Newsbeat's... guide to The UK Independence Party (UKIP)
Council election results show the UK Independence Party (UKIP) has picked up early gains, but what does that mean?
Votes were held in 35 councils in England and Wales.
The Conservatives have lost control of two councils, but retained five others, while Labour made small gains in the Midlands and the south of England.
Read a quick guide to the political party that doesn't have any MPs but wants Britain to leave the EU and put a freeze on immigration.
A bit about the party leader
Nigel Farage (pictured above) helped to found the party in the early 1990s and is UKIP leader.
The former Conservative Party member was lucky to survive after a small plane he was in crashed during the 2010 General Election campaign.
UKIP wants: Britain to leave the EU; a flat income tax rate of 31 % for everyone; more grammar schools.
Senior UKIP MEP Godfrey Bloom recently told the BBC that women of a "child bearing age" shouldn't be employed because maternity rights are too "draconian".
How much power does UKIP have?
UKIP has no MPs, so has not won a seat in the House of Commons to date.
But it does have 11 MEPS (Members of the European Parliament) after the 2009 elections.
At the last General Election in 2010 the party got 3.2% of overall votes compared to the Conservatives (39.6%), Labour (28%) and the Liberal Democrats (24.2%).
UKIP has become the second-largest party in Lincolnshire.
Despite recent council election victories, UKIP has not won any parliamentary elections.
The UK Independence Party may end up with dozens of councillors but not many hundreds, unlike their opponents.
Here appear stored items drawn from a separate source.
-- ==== Sys2Proof/Laws/Exec.lean ====
section
/-! SUPPORT. What each operation can answer: one inversion lemma per operation that reads the table. -/

namespace Sys2Proof.Machine

variable {s s' : State}

theorem execInit_cases (h : execInit s = .next s') :
    (validate s.table = none ∧ s' = { s with cur := Config.start, ph := .emitv }) ∨
    ∃ d, validate s.table = some d ∧ s' = raiseConfigDefect d s := by
  unfold execInit at h
  cases hv : validate s.table with
  | none => left; simp_all
  | some d => right; refine ⟨d, rfl, ?_⟩; simp_all

theorem execEmitv_cases (h : execEmitv s = .next s') :
    ∃ e, tableRead s.table s.cur = some e ∧ s' = goTo .emitp (portWriteVout e.v s) := by
  unfold execEmitv at h
  split at h
  · next e he => exact ⟨e, he, by simpa using h.symm⟩
  · cases h

theorem execEmitp_cases (h : execEmitp s = .next s') :
    ∃ e, tableRead s.table s.cur = some e ∧ s' = goTo .load (portWritePout e.p.mask s) := by
  unfold execEmitp at h
  split at h
  · next e he => exact ⟨e, he, by simpa using h.symm⟩
  · cases h

theorem execLoad_cases (h : execLoad s = .next s') :
    ∃ e, tableRead s.table s.cur = some e ∧ s' = goTo .wait { s with cnt := countOf e.d } := by
  unfold execLoad at h
  split at h
  · next e he => exact ⟨e, he, by simpa using h.symm⟩
  · cases h

theorem execWait_cases (h : execWait s = .next s') :
    (s.cnt = 0 ∧ s' = goTo .sample s) ∨ (s.cnt ≠ 0 ∧ s' = tick s) := by
  unfold execWait cntIsZero at h
  by_cases hc : s.cnt = 0
  · left; simp_all
  · right; simp_all

theorem execWait_of_zero (h : s.cnt = 0) : execWait s = .next (goTo .sample s) := by
  simp [execWait, cntIsZero, h]

theorem execWait_of_ne_zero (h : s.cnt ≠ 0) : execWait s = .next (tick s) := by
  have hb : cntIsZero s.cnt = false := by simpa [cntIsZero] using h
  simp [execWait, hb]

theorem execSample_cases (h : execSample s = .next s') :
    s' = goTo .advance { dropCount (portReadIn s) with smp := envSample s } := by
  simpa [execSample] using h.symm

theorem execAdvance_cases (h : execAdvance s = .next s') :
    ∃ e n, tableRead s.table s.cur = some e ∧ entryNext e s.smp = some n ∧
      s' = goTo .emitv (dropSample { s with cur := n }) := by
  unfold execAdvance at h
  split at h
  · next e he =>
    split at h
    · next n hn => exact ⟨e, n, he, hn, by simpa using h.symm⟩
    · cases h
  · cases h

theorem execState_cases {e : Entry} (h : execState e s = .next s') :
    ∃ n, entryNext e (envSample s) = some n ∧
      s' = goTo .emitv (dropSample { dropCount (portReadIn (showAndHold e s)) with cur := n }) := by
  unfold execState at h
  split at h
  · next n hn => exact ⟨n, hn, by simpa using h.symm⟩
  · cases h

end Sys2Proof.Machine
end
It is unlikely the party will run any council alone.
The significance of the Eastleigh by-election
UKIP achieved its best showing of votes in an election to Parliament at the Eastleigh by-election on 28 February.
Their candidate came second, with 28% of the vote, edging out the Conservatives - who once had the MP there - into third place.
The by-election was called after former Lib Dem cabinet minister Chris Huhne resigned as an MP following an admission he had lied about a driving offence.